Uma abordagem para resolver a questão nuclear do Irão foi sugerida pelo antigo diplomata americano Thomas Pickering, um embaixador reformado que serviu na Rússia, Israel, Jordânia e Índia, e que tem estado activo no Conselho Iraniano Americano, dedicado à normalização das relações. com o Irão.
De acordo com Hersh, Pickering esteve envolvido “em conversações secretas, de bastidores, com…alguns dos principais conselheiros próximos de Ahmadinejad” e há muito que procura um encontro com o Presidente Obama.
Hersh cita um dos colegas de Pickering que disse que se Obama concedesse uma reunião, Pickering lhe diria: “Abandone a sua política de não enriquecimento, que não o está a levar a lado nenhum. Pare suas atividades secretas. Dê aos iranianos um sinal de que você não está buscando uma mudança de regime. Em vez disso, os iranianos vêem ameaças, sanções e operações secretas contínuas”.

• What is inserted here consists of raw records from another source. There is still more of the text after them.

/-! ### The pages (R57) -/

/-- Kind, windows, staged words, block counters and boundary kind of a page (R57, R653). -/
structure PageInfo where
  kind : Nat
  instance_ : Nat
  windows : Nat
  staged : Nat
  counters : Nat
  boundary : Nat
  deriving DecidableEq, Repr

/-- The pages of R57 with their PAGE_CAP. The control cluster's pages give none: they hold nothing but the frame. -/
def pageInfo (p : Nat) : PageInfo :=
  if p = 0x000 then ⟨0x00, 0, 1, 0, 3, 1⟩
  else if p = 0x001 then ⟨0x01, 0, 1, 0, 44, 1⟩
  else if p = 0x002 then ⟨0x02, 0, 4, 0, 6, 1⟩
  else if p = 0x003 then ⟨0x03, 0, 3, 5, 12, 1⟩
  else if p = 0x004 then ⟨0x04, 0, 3, 0, 12, 1⟩
  else if p = 0x005 then ⟨0x05, 0, 1, 1, 22, 6⟩
  else if p = 0x006 then ⟨0x06, 0, 2, 5, 9, 1⟩
  else if p = 0x007 then ⟨0x07, 0, 1, 64, 67, 1⟩
  else if p < 0x010 then ⟨0x08, p - 0x008, 0, 0, 0, 1⟩
  else if p < 0x034 then ⟨0x10, p - 0x010, 0, 0, 6, 1⟩
  else if p < 0x080 then ⟨0x40, p - 0x040, 1, 1, 7, 2⟩
  else if p < 0x180 then ⟨0x80, p - 0x080, 2, 70, 56, 2⟩
  else if p < 0x190 then ⟨0x18, p - 0x180, 0, 3, 99, 1⟩
  else if p = 0x190 then ⟨0x19, 0, 3, 0, 13, 3⟩
  else if p < 0x1B0 then ⟨0x1A, p - 0x1A0, 0, 0, 7, 1⟩
  else if p = 0x1B0 then ⟨0x20, 0, 4, 0, 16, 1⟩
  else if p = 0x1B1 then ⟨0x21, 0, 1, 0, 12, 1⟩
  else if p = 0x1B2 then ⟨0x22, 0, 4, 3, 12, 5⟩
  else if p = 0x1B3 then ⟨0x23, 0, 4, 120, 16, 4⟩
  else if p = 0x1B4 then ⟨0x24, 0, 1, 16, 20, 4⟩
  else if p = 0x1B5 then ⟨0x25, 0, 4, 3, 14, 1⟩
  else ⟨0x26, 0, 2, 4, 13, 1⟩

end Sys2Proof.Machine
end

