/-- A port is disabled: a write of PORT_EN = 0 (R459). The conditions of its defects go on (R479). -/
def Device.portDisable (p : Nat) (d : Device) : Device :=
  let d := (d.portFalls p).setPort p { conds := (d.port p).conds, clearAt := (d.port p).clearAt }
  ((((d.wrPort NPC.PORT_EN p 0).wrPort NPC.BRINGUP p buDisabled).wrPort NPC.PAUSED p 0).wrPort NPC.PAUSE_IGNORED p 0).wrPort NPC.PAUSE_SENDING p 0

/-- QUAD_MODE changes: the quad's new ports hold no defect yet (log entry 58). -/
def Device.quadChanged (q : Nat) (d : Device) : Device :=
  forEach ((List.range 4).map (fun s => 4 * q + s)) (fun p d => (d.setPort p {}).wrPort NPC.DEFECTS p 0) d

/-- AUTONEG_COMPLETE (R460): Clause 73 ends with a common technology or without, `full` where the partner advertised the
full-rate technology. -/
def autonegComplete (_t p : Nat) (common full : Bool) (d : Device) : Device :=
  if d.rdPort NPC.BRINGUP p ≠ buAn ∨ !d.portOn p ∨ d.spm.dead.contains (quadOf p) then d
  else if !common then d.countNet p 0x90 1
  else (d.setPort p { d.port p with fullAgreed := full, atFull := false }).startTraining p

/-- The step a port runs at is its full rate (R455, R460). -/
def Device.stepFull (d : Device) (p : Nat) : Bool := (d.port p).atFull || decide (3 < d.portMode p)

/-- After the lock at the current step (R460). -/
def Device.locked (p : Nat) (d : Device) : Device :=
  let x := d.port p
  if d.stepFull p then d.enterUp p buUp
  else if x.fullAgreed then (d.setPort p { x with tries := 0, tryAt := d.now }).wrPort NPC.BRINGUP p buStep
  else if d.onPort NPC.ALLOW_LOW p then d.enterUp p buUpLow
  else d.startBringup p

/-- Count a failed training on the lanes that failed (R460, R487). -/
def Device.trainFails (p mask : Nat) (d : Device) : Device :=
  forEach ((d.portLanes p).filter (fun l => bit mask l)) (fun l d => d.count (npcPage (quadOf p)) (laneCtr l 0x10) 1) d

/-- The lanes of a port's quad that failed a try that ends at `t`: those named, or all where it took longer than TRAIN_TIMEOUT_MS (R460). -/
def Device.tryFailed (d : Device) (t p failed : Nat) : Nat :=
  if (d.port p).tryAt + d.rdA (NPC.TRAIN_TIMEOUT_MS (quadOf p)) * 1000000 < t then 15 else failed

/-- LINK_TRAINING_COMPLETE (R460, R462): a training try of port `p` ends: `lost` names the lanes of the quad that failed, `lock`
tells whether FEC and PCS locked; `taps` are the transmit FIR taps of the port's lanes in order, four a lane. -/
def linkTrainingComplete (t p lost : Nat) (lock : Bool) (taps : List Nat) (d : Device) : Device :=
  if !d.portOn p || d.spm.dead.contains (quadOf p) then d
  else
    let st := d.rdPort NPC.BRINGUP p
    let q := quadOf p
    let failed := if st = buLock then lost else d.tryFailed t p lost
    let ok := (d.portLanes p).all (fun l => !bit failed l)
    let lanes := d.portLanes p
    let tapped (d : Device) : Device :=
      if d.onPort NPC.TRAIN_EN p && decide (taps.length = 4 * lanes.length) then
        forEach (List.range lanes.length) (fun i d =>
          let l := lanes.getD i 0
          (((d.wr (NPC.TX_C_M2 q l) (taps.getD (4 * i) 0)).wr (NPC.TX_C_M1 q l) (taps.getD (4 * i + 1) 0)).wr (NPC.TX_C_0 q l)
            (taps.getD (4 * i + 2) 0)).wr (NPC.TX_C_P1 q l) (taps.getD (4 * i + 3) 0)) d
      else d
    let x := d.port p
    let more := decide (x.tries + 1 < d.rdA (NPC.TRAIN_RETRIES q))
    if st = buTrain then
      if ok then
        let d := tapped d
        if lock then d.locked p else d.wrPort NPC.BRINGUP p buLock
      else if more then d.setPort p { x with tries := x.tries + 1, tryAt := t }
      else
        let d := d.trainFails p failed
        if d.onPort NPC.AN_EN p then d.startBringup p else d.setPort p { x with tries := 0, tryAt := t }
    else if st = buLock then
      if lock && ok then d.locked p else d.startTraining p
    else if st = buStep then
      if ok && lock then (((tapped d).setPort p { x with atFull := true }).enterUp p buUp).count (npcPage q) 0xB18 1
      else if more then d.setPort p { x with tries := x.tries + 1, tryAt := t }
      else
        let d := d.count (npcPage q) 0xB20 1
        if d.onPort NPC.ALLOW_LOW p then d.enterUp p buUpLow else d.startBringup p
    else d

/-! ### Defects (R461, R479) -/

/-- PORT_DEFECT_CHANGE (R461, R479): defect condition `b` of port `p` is raised or cleared; loss of signal and of CDR lock name
the quad lane. -/
def portDefectChange (t p b lane : Nat) (on : Bool) (d : Device) : Device :=
  let q := quadOf p
  let d := if b = 0 then d.wr (NPC.SIGNAL q lane) (b2n (!on))
    else if b = 1 then (d.wr (NPC.CDR_LOCK q lane) (b2n (!on))).countIf (on && d.on (NPC.CDR_LOCK q lane)) (npcPage q) (laneCtr lane 0x18)
    else d
  if !modeHas (d.portMode p) (slotOf p) then d
  else
    let x := d.port p
    let conds := if on then x.conds ||| 2 ^ b else if bit x.conds b then x.conds - 2 ^ b else x.conds
    let freed : Bool := decide (x.conds &&& portDownMask ≠ 0) && decide (conds &&& portDownMask = 0)
    let d := d.setPort p { x with conds := conds, clearAt := if freed then t else x.clearAt }
    let d := d.wrPort NPC.DEFECTS p (lowestBit conds)
    if !d.portOn p then d
    else if on && decide (b < 6) then
      let st := d.rdPort NPC.BRINGUP p
      let d := d.portFalls p
      if 5 ≤ st then (d.setPort p { d.port p with tries := 0, tryAt := t }).wrPort NPC.BRINGUP p buTrain else d
    else d.raiseUp p

/-- Whether a port sends Remote Fault (R479, R482). -/
def Device.remoteFault (d : Device) (p : Nat) : Bool :=
  decide ((d.port p).conds % 32 ≠ 0) || (!d.capo && d.on (NPC.STANDBY_RF (quadOf p)))

/-- UP_HOLD_EXPIRY (R461, R483): no port-down defect has held for UP_HOLD_US. -/
def upHoldExpiry (t p : Nat) (d : Device) : Device := if d.mayUp t p then d.wrPort NPC.UP p 1 else d

/-- A lane's pattern generator starts or stops: its port falls, or is up again (R461, R464). -/
def Device.prbsChanged (q l : Nat) (d : Device) : Device :=
  forEach ((List.range 4).map (fun s => 4 * q + s)) (fun p d =>
    if !(d.portOn p && (d.portLanes p).contains l) then d
    else if d.portPrbs p then d.portFalls p else d.raiseUp p) d

/-! ### PTP event messages (R502, R503) -/

/-- Skip at most two VLAN tags: the EtherType and the offset behind it. -/
def etherAt (bs : List Nat) : Nat × Nat :=
  let e0 := ofBytesBE ((bs.drop 12).take 2)
  let tag (e : Nat) : Bool := decide (e = 0x8100 ∨ e = 0x88A8)
  if !tag e0 then (e0, 14)
  else
    let e1 := ofBytesBE ((bs.drop 16).take 2)
    if !tag e1 then (e1, 18) else (ofBytesBE ((bs.drop 20).take 2), 22)

/-- The offset of a PTP event message in a frame, and whether it rides on EtherType 0x88F7 (R502). -/
def ptpEvent (bs : List Nat) : Option (Nat × Bool) :=
  let (e, o) := etherAt bs
  let found (o : Nat) (eth : Bool) : Option (Nat × Bool) := if o + 34 ≤ bs.length ∧ bs.getD o 0 % 16 ≤ 3 then some (o, eth) else none
  let udp (u : Nat) : Option (Nat × Bool) := if ofBytesBE ((bs.drop (u + 2)).take 2) = 319 then found (u + 8) false else none
  if e = 0x88F7 then found o true
  else if e = 0x0800 ∧ bs.getD (o + 9) 0 = 17 then udp (o + bs.getD o 0 % 16 * 4)
  else if e = 0x86DD ∧ bs.getD (o + 6) 0 = 17 then udp (o + 40)
  else none

/-- PTP time: device time plus TIME_OFFSET (R501). -/
def Device.timeOffset (d : Device) : Int := signed 64 (d.rd TMU.TIME_OFFSET_LO + 2 ^ 32 * d.rd TMU.TIME_OFFSET_HI)
def Device.ptpTime (d : Device) (t : Int) : Int := t + d.timeOffset

/-- Write a transmitted event message's stamp to the TMU's window 1 (R503). -/
def Device.txStamp (p : Nat) (stamp : Int) (bs : List Nat) (o : Nat) (d : Device) : Device :=
  let n := d.rd TMU.TXS_PRODUCED
  if unread n (d.rd TMU.TXS_CONSUMED) 512 = 256 then d.count 0x004 0x830 1
  else
    let s := unsign 64 stamp
    let e := [s % 2 ^ 32, s / 2 ^ 32, p + bs.getD o 0 % 16 * 2 ^ 8 + bs.getD (o + 4) 0 * 2 ^ 16, ofBytesBE ((bs.drop (o + 30)).take 2)]
    (({ d with tmu := { d.tmu with txs := Tbl.set d.tmu.txs (n % 256) e } }).wr TMU.TXS_PRODUCED (n + 1)).count 0x004 0x828 1

/-- Set the originTimestamp of a Sync message to the PTP time of its stamp (R503). -/
def setOrigin (bs : List Nat) (o : Nat) (ptp : Int) : List Nat :=
  let ns := unsign 64 ptp
  bs.take (o + 34) ++ toBytesBE 6 (ns / 1000000000) ++ toBytesBE 4 (ns % 1000000000) ++ bs.drop (o + 44)

/-! ### Frames (R458, R466, R482) -/

/-- NETWORK_FRAME_RECEIVE (R458, R466, R482): a frame with its FCS is received on port `p`. `whole` tells that the elastic
buffer held, `room` that the crossing had room; `del` and `ins` count the idle blocks deleted
and inserted before it, `fc`, `fu` and `fs` the FEC codewords corrected and uncorrectable and the symbols corrected. -/
def networkFrameReceive (t p : Nat) (bs : List Nat) (whole room : Bool) (del ins fc fu fs : Nat) (d : Device) : Device :=
  if !d.portConfigured p || !d.portUp p then d
  else
    let e := d.countPort p
    let d := ((d.countNet p 0x38 fc).countNet p 0x40 fu).countNet p 0x48 fs
    let d := if p < 64 then (d.countNet p 0x50 del).countNet p 0x58 ins else (d.count flxPage 0x840 ins).count flxPage 0x848 del
    let body := bs.take (bs.length - 4)
    if !d.capo then d.countNet p 0x88 1
    else if !whole then d.countNet p 0x60 1
    else if bs.length < 4 ∨ toBytesLE 4 (crc32 body) ≠ bs.drop (bs.length - 4) then d.countNet p 0x10 1
    else if d.rdA (NPC.MAX_FRAME_BYTES (quadOf e)) < bs.length then (d.countNet p 0x18 1).logNet p 0x41
    else if bs.length < 64 then (d.countNet p 0x20 1).logNet p 0x42
    else if !room then d.count (npcPage (quadOf e)) 0xB10 1
    else
      let stamp := if p < 64 ∧ (ptpEvent body).isSome then ((t : Int) + signed 16 (d.rd (TMU.RX_ADJ_NS p))).toNat else t
      let d := (d.newPkt { src := { kind := 1, port := p }, bytes := body, stamp := stamp }).2
      (d.countNet p 0x00 1).countNet p 0x08 body.length

/-- Send one packet on a port (R458, R502, R503). -/
def Device.sendFrame_ (t p : Nat) (e : Egress) (d : Device) : Device :=
  let bs := e.bytes ++ List.replicate (60 - e.bytes.length) 0
  let stamp := (t : Int) + signed 16 (d.rd (TMU.TX_ADJ_NS p))
  let ev := if p < 64 then ptpEvent bs else none
  let (bs, d) := match ev with
    | some (o, eth) =>
      let d := d.txStamp p stamp bs o
      let one := eth && decide (bs.getD o 0 % 16 = 0) && bit (d.rd (TMU.ONE_STEP (p / 32))) (p % 32)
      (if one then setOrigin bs o (d.ptpTime stamp) else bs, d)
    | none => (bs, d)
  let d := (d.emit (.netFrame p bs (crc32 bs))).popEgress (64 + p)
  ((d.countNet p 0x28 1).countNet p 0x30 (bs.length + 4)).traceFate e.tagged 0 true

/-- NETWORK_FRAME_TRANSMIT (R458, R474, R482, R502, R503): port `p` sends the packet handed to it; before it, the shim of a FlexE client inserted
`ins` idle blocks and deleted `del`. -/
def networkFrameTransmit (t p ins del : Nat) (d : Device) : Device :=
  match Tbl.getD d.traffic.egress (64 + p) [] with
  | [] => d
  | e :: _ =>
    if d.portConfigured p && d.portUp p && !d.portPaused p && d.netMaySend then
      (if p < 64 then d else (d.count flxPage 0x840 ins).count flxPage 0x848 del).sendFrame_ t p e
    else d

/-! ### Pause (R467 to R469) -/

/-- The nanoseconds of `quanta` at a rate in Gbit/s, rounded up. -/
def quantaNs (quanta rate : Nat) : Nat := if rate = 0 then 0 else ceilDiv (quanta * 512) rate

/-- Pause from the partner ends. -/
def Device.pauseEnds (p : Nat) (d : Device) : Device := (d.wrPort NPC.PAUSED p 0).wrPort NPC.PAUSE_IGNORED p 0

/-- PAUSE_RECEIVE (R467, R468, R482, R483): a PAUSE frame is received on an Ethernet port. -/
def pauseReceive (t p quanta : Nat) (d : Device) : Device :=
  if !d.portConfigured p || !d.portUp p then d
  else if !d.capo then d.countNet p 0x88 1
  else
    let d := d.countNet p 0x68 1
    if !d.onPort NPC.PAUSE_RX_EN p then d
    else
      let x := d.port p
      if quanta = 0 then (d.setPort p { x with pauseUntil := t }).pauseEnds p
      else
        let until_ := t + quantaNs quanta (d.portRate p)
        let since := if d.onPort NPC.PAUSED p then x.pauseSince else t
        (d.setPort p { x with pauseUntil := until_, pauseSince := since }).wrPort NPC.PAUSED p 1

/-- PAUSE_QUANTA_EXPIRY (R467, R468): the quanta of the last PAUSE have run out. -/
def pauseQuantaExpiry (t p : Nat) (d : Device) : Device :=
  if d.onPort NPC.PAUSED p && decide ((d.port p).pauseUntil ≤ t) then d.pauseEnds p else d

/-- PAUSE_HOLD_LIMIT (R468): pause has held without a break for PAUSE_MAX_FRAMES. `released` tells that a PAUSE of quanta 0 is stamped at this instant:
at the limit itself it is in time (R37). -/
def pauseHoldLimit (t p : Nat) (released : Bool) (d : Device) : Device :=
  if d.onPort NPC.PAUSED p && !d.onPort NPC.PAUSE_IGNORED p
      && !(released && decide ((d.port p).pauseSince + d.rdA (NPC.PAUSE_MAX_FRAMES (quadOf p)) * 125000 = t))
      && decide ((d.port p).pauseSince + d.rdA (NPC.PAUSE_MAX_FRAMES (quadOf p)) * 125000 ≤ t) then
    ((d.wrPort NPC.PAUSE_IGNORED p 1).countNet p 0x78 1).logNet p 0x40
  else d

/-- Whether a port generates pause: its pool stands and has BP = 1 (R469). -/
def Device.wantsPause (d : Device) (p : Nat) : Bool :=
  d.onPort NPC.PAUSE_GEN_EN p && d.portConfigured p && d.portUp p && d.netMaySend &&
    (match (d.poolOf (d.rdPort NPC.PAUSE_POOL p)).bind d.pool? with
    | some x => d.poolBp x
    | none => false)

/-- PAUSE_GENERATE (R469): the port sends PAUSE, sends it again at half its quanta, or ends. -/
def pauseGenerate (t p : Nat) (d : Device) : Device :=
  let x := d.port p
  let sending := d.onPort NPC.PAUSE_SENDING p
  if !d.wantsPause p then d.wrPort NPC.PAUSE_SENDING p 0
  else if t < x.genQuiet then d
  else if sending && decide (x.genSince + d.rdA (NPC.PAUSE_MAX_FRAMES (quadOf p)) * 125000 ≤ t) then
    (((d.setPort p { x with genQuiet := t + 125000 }).wrPort NPC.PAUSE_SENDING p 0).emit (.pause p 0)).countNet p 0x70 1
  else if sending && decide (t < x.genNext) then d
  else
    let n := d.rdPort NPC.PAUSE_QUANTA p
    let d := d.setPort p { x with genSince := if sending then x.genSince else t, genNext := t + ceilDiv (n * 256) (max 1 (d.portRate p)) }
    ((d.wrPort NPC.PAUSE_SENDING p 1).emit (.pause p n)).countNet p 0x70 1

/-! ### Lanes (R463 to R465) -/

/-- A lane reports its eye margin (R463). -/
def Device.setEye (lane v h : Nat) (d : Device) : Device :=
  (d.wr (NPC.EYE_V (lane / 4) (lane % 4)) v).wr (NPC.EYE_H (lane / 4) (lane % 4)) h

Politico. com informou em 31 de maio que um alto funcionário da inteligência da administração afirmou que o artigo de Hersh nada mais era do que “um relatório tendencioso de um livro”.
Sherwood Ross é consultor de relações públicas baseado em Miami, Flórida, e também escreve sobre assuntos políticos e militares. Contate-o em [email protegido]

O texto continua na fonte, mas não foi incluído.